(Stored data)
━━━━━━━━━━━━━━━━━━━━━━━━━━━━━━

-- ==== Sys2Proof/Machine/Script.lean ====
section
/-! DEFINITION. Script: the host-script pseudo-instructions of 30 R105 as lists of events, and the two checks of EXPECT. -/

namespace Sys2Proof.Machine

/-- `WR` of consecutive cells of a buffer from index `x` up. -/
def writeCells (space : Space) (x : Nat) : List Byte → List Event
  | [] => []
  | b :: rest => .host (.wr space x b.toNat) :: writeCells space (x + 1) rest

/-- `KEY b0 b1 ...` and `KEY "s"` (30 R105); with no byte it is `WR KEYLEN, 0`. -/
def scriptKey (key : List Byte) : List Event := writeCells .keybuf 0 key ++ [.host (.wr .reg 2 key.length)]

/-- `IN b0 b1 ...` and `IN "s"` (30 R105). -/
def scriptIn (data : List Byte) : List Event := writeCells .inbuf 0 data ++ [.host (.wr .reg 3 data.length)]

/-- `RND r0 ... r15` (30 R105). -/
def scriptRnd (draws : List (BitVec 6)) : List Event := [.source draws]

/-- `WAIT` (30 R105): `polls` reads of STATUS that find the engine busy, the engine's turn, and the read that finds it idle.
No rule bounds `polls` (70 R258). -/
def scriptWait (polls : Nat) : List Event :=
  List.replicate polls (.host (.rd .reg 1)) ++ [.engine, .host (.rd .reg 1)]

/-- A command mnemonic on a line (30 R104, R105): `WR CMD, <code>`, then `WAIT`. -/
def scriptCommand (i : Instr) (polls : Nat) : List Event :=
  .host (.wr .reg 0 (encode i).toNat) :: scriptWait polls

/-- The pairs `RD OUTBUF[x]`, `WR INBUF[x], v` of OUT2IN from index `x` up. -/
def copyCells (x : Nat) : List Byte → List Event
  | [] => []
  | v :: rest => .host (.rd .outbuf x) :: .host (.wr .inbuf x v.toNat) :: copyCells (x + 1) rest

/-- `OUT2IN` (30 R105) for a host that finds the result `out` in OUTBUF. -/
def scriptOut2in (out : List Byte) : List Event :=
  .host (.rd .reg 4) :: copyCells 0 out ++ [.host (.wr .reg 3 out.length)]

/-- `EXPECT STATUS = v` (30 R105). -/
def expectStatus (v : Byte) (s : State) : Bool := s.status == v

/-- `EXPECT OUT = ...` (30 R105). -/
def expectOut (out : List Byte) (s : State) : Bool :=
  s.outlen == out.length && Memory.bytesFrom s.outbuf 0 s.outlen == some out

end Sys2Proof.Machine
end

━━━━━━━━━━━━━━━━━━━━━━━━━━━━━━

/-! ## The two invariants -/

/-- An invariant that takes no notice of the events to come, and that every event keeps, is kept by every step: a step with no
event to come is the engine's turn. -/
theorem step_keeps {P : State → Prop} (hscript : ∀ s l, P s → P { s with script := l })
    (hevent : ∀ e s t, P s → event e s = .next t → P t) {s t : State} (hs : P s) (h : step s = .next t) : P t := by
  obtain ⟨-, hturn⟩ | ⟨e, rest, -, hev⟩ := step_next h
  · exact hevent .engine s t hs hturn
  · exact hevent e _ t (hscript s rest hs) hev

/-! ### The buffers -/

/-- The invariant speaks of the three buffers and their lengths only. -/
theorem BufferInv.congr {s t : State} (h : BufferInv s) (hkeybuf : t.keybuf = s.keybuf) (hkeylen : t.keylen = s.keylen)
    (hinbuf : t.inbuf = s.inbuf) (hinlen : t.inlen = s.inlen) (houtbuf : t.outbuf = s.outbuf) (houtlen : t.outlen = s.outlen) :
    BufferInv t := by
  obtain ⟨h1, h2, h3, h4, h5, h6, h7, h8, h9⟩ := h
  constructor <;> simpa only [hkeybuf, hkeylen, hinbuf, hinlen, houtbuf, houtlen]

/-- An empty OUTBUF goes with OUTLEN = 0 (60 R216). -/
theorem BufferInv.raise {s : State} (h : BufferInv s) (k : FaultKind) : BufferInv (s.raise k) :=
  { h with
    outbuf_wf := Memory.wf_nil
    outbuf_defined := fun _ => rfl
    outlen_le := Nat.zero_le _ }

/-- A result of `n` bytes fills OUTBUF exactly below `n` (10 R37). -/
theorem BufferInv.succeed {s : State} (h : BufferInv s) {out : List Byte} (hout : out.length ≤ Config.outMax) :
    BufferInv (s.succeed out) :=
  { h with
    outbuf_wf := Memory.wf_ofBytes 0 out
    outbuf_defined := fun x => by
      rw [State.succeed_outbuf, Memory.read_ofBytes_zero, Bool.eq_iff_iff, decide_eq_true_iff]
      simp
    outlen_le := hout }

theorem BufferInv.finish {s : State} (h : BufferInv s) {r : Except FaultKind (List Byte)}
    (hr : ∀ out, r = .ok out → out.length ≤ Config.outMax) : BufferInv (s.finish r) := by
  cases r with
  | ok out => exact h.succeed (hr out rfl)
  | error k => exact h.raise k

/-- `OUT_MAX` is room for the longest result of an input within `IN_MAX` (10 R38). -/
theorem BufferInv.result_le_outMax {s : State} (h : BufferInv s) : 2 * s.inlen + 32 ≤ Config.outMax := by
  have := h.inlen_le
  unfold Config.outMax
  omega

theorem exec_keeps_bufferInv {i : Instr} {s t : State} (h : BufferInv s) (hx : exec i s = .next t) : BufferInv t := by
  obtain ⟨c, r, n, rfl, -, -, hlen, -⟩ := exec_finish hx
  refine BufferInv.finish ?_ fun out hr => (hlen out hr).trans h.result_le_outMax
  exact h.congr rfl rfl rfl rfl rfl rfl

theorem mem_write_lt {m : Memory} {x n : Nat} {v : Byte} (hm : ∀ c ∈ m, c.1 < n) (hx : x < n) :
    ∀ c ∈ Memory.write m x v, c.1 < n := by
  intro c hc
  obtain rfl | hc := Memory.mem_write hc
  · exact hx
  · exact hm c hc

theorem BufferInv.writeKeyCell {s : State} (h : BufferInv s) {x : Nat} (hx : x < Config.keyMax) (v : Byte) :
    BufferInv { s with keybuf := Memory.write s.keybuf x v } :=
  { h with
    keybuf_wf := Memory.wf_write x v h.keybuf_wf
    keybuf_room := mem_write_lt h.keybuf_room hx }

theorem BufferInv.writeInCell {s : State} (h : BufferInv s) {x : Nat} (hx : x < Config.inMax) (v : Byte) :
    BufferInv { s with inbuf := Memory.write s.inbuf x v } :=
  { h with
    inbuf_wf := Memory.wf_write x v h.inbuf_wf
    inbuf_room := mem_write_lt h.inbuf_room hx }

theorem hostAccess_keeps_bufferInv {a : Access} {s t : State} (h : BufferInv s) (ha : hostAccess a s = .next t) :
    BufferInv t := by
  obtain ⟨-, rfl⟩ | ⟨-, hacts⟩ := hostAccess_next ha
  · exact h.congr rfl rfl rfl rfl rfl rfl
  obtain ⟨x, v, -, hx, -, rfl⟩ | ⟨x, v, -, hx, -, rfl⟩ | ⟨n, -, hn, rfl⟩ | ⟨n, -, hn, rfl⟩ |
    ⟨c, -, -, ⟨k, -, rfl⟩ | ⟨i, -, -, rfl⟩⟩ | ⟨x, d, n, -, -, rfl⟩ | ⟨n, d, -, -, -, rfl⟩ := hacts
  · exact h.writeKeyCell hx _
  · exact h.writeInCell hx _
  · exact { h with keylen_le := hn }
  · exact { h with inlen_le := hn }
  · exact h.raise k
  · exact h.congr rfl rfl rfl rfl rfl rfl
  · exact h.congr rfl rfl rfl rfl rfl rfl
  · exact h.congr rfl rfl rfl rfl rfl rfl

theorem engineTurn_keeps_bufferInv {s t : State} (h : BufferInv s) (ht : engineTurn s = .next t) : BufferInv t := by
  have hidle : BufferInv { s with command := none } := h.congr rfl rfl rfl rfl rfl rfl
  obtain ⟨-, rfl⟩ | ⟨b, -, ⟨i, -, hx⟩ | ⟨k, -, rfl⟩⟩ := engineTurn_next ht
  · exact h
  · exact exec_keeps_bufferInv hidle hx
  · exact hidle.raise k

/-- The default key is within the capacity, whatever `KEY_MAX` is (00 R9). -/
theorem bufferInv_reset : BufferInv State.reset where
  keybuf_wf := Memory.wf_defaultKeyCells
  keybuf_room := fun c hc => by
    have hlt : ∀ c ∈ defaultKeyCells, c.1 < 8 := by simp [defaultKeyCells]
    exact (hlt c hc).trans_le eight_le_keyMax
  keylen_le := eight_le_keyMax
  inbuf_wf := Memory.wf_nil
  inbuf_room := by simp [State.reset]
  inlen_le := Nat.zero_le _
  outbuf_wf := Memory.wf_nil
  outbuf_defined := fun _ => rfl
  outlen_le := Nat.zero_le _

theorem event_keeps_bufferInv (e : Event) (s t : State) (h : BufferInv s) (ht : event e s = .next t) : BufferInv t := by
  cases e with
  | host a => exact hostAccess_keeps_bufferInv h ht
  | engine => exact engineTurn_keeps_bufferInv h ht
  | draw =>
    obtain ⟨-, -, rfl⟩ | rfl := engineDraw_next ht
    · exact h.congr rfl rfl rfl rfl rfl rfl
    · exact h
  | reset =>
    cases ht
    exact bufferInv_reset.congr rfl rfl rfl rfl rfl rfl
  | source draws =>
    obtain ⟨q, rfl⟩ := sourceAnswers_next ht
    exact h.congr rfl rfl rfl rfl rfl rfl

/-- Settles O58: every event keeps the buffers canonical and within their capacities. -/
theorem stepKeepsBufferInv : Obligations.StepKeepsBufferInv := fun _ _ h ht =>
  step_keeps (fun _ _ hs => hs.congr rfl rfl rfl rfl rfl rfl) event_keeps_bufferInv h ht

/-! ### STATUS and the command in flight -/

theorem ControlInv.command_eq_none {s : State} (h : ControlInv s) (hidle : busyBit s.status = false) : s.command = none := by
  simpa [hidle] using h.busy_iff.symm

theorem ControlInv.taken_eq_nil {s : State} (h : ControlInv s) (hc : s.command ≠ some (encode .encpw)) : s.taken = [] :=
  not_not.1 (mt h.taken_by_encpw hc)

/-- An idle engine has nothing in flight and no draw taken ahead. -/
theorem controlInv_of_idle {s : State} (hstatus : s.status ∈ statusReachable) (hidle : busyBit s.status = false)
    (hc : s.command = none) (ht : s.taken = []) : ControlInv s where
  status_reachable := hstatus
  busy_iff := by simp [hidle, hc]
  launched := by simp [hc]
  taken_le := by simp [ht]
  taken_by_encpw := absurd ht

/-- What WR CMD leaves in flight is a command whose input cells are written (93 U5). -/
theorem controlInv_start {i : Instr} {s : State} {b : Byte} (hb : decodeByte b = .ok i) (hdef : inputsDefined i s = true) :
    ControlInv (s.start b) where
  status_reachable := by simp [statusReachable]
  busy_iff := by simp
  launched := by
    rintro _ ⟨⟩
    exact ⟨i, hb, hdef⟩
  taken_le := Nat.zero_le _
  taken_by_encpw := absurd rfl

━━━━━━━━━━━━━━━━━━━━━━━━━━━━━━

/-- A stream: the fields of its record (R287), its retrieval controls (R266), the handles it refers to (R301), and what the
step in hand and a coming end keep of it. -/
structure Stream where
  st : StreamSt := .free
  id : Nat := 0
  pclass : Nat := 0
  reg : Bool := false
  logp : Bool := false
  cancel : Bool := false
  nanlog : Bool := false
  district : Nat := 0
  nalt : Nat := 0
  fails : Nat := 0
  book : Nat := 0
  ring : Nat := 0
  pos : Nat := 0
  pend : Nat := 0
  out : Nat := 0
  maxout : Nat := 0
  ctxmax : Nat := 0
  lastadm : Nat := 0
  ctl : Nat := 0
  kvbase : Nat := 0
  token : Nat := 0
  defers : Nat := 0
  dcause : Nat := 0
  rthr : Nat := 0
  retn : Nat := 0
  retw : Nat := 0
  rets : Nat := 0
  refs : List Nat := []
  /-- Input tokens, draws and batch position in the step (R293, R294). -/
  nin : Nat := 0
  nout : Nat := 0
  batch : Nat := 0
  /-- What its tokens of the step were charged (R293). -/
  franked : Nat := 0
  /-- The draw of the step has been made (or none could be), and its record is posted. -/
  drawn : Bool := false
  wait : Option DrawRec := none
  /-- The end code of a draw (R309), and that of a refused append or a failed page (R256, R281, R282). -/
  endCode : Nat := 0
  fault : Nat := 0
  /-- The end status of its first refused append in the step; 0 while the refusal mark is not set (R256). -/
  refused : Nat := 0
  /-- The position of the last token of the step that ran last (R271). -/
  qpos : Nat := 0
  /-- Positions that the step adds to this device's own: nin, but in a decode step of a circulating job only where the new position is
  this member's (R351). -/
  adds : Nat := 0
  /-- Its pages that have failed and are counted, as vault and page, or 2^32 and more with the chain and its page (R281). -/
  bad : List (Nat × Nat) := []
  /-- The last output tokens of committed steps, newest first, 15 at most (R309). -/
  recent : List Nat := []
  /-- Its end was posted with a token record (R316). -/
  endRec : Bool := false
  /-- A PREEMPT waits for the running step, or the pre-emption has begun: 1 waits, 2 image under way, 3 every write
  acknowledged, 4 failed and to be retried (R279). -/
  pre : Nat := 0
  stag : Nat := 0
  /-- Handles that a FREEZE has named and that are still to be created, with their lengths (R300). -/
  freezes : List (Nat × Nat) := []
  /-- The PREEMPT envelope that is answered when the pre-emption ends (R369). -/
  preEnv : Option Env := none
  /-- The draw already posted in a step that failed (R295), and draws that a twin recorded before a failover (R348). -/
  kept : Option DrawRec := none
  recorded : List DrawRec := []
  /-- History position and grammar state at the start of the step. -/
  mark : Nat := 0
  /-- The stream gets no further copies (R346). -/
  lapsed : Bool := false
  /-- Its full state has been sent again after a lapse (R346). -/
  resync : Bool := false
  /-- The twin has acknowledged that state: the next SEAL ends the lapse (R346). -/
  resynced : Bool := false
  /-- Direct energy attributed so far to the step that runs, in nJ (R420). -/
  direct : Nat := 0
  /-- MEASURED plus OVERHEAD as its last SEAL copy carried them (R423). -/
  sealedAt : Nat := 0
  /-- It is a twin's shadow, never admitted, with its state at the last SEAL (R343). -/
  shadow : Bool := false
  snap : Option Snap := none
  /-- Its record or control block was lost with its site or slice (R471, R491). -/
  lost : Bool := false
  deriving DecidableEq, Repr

━━━━━━━━━━━━━━━━━━━━━━━━━━━━━━

#### Assignment:
Copy the lines above exactly. Start with the line containing "source draws =>", end with the line containing "(hb : decodeByte", and include both.

#### Output of the exercise:
  | source draws =>
    obtain ⟨q, rfl⟩ := sourceAnswers_next ht
    exact h.congr rfl rfl rfl rfl rfl rfl

/-- Settles O58: every event keeps the buffers canonical and within their capacities. -/
theorem stepKeepsBufferInv : Obligations.StepKeepsBufferInv := fun _ _ h ht =>
  step_keeps (fun _ _ hs => hs.congr rfl rfl rfl rfl rfl rfl) event_keeps_bufferInv h ht

/-! ### STATUS and the command in flight -/

theorem ControlInv.command_eq_none {s : State} (h : ControlInv s) (hidle : busyBit s.status = false) : s.command = none := by
  simpa [hidle] using h.busy_iff.symm

theorem ControlInv.taken_eq_nil {s : State} (h : ControlInv s) (hc : s.command ≠ some (encode .encpw)) : s.taken = [] :=
  not_not.1 (mt h.taken_by_encpw hc)

/-- An idle engine has nothing in flight and no draw taken ahead. -/
theorem controlInv_of_idle {s : State} (hstatus : s.status ∈ statusReachable) (hidle : busyBit s.status = false)
    (hc : s.command = none) (ht : s.taken = []) : ControlInv s where
  status_reachable := hstatus
  busy_iff := by simp [hidle, hc]
  launched := by simp [hc]
  taken_le := by simp [ht]
  taken_by_encpw := absurd ht

/-- What WR CMD leaves in flight is a command whose input cells are written (93 U5). -/
theorem controlInv_start {i : Instr} {s : State} {b : Byte} (hb : decodeByte b = .ok i) (hdef : inputsDefined i s = true) :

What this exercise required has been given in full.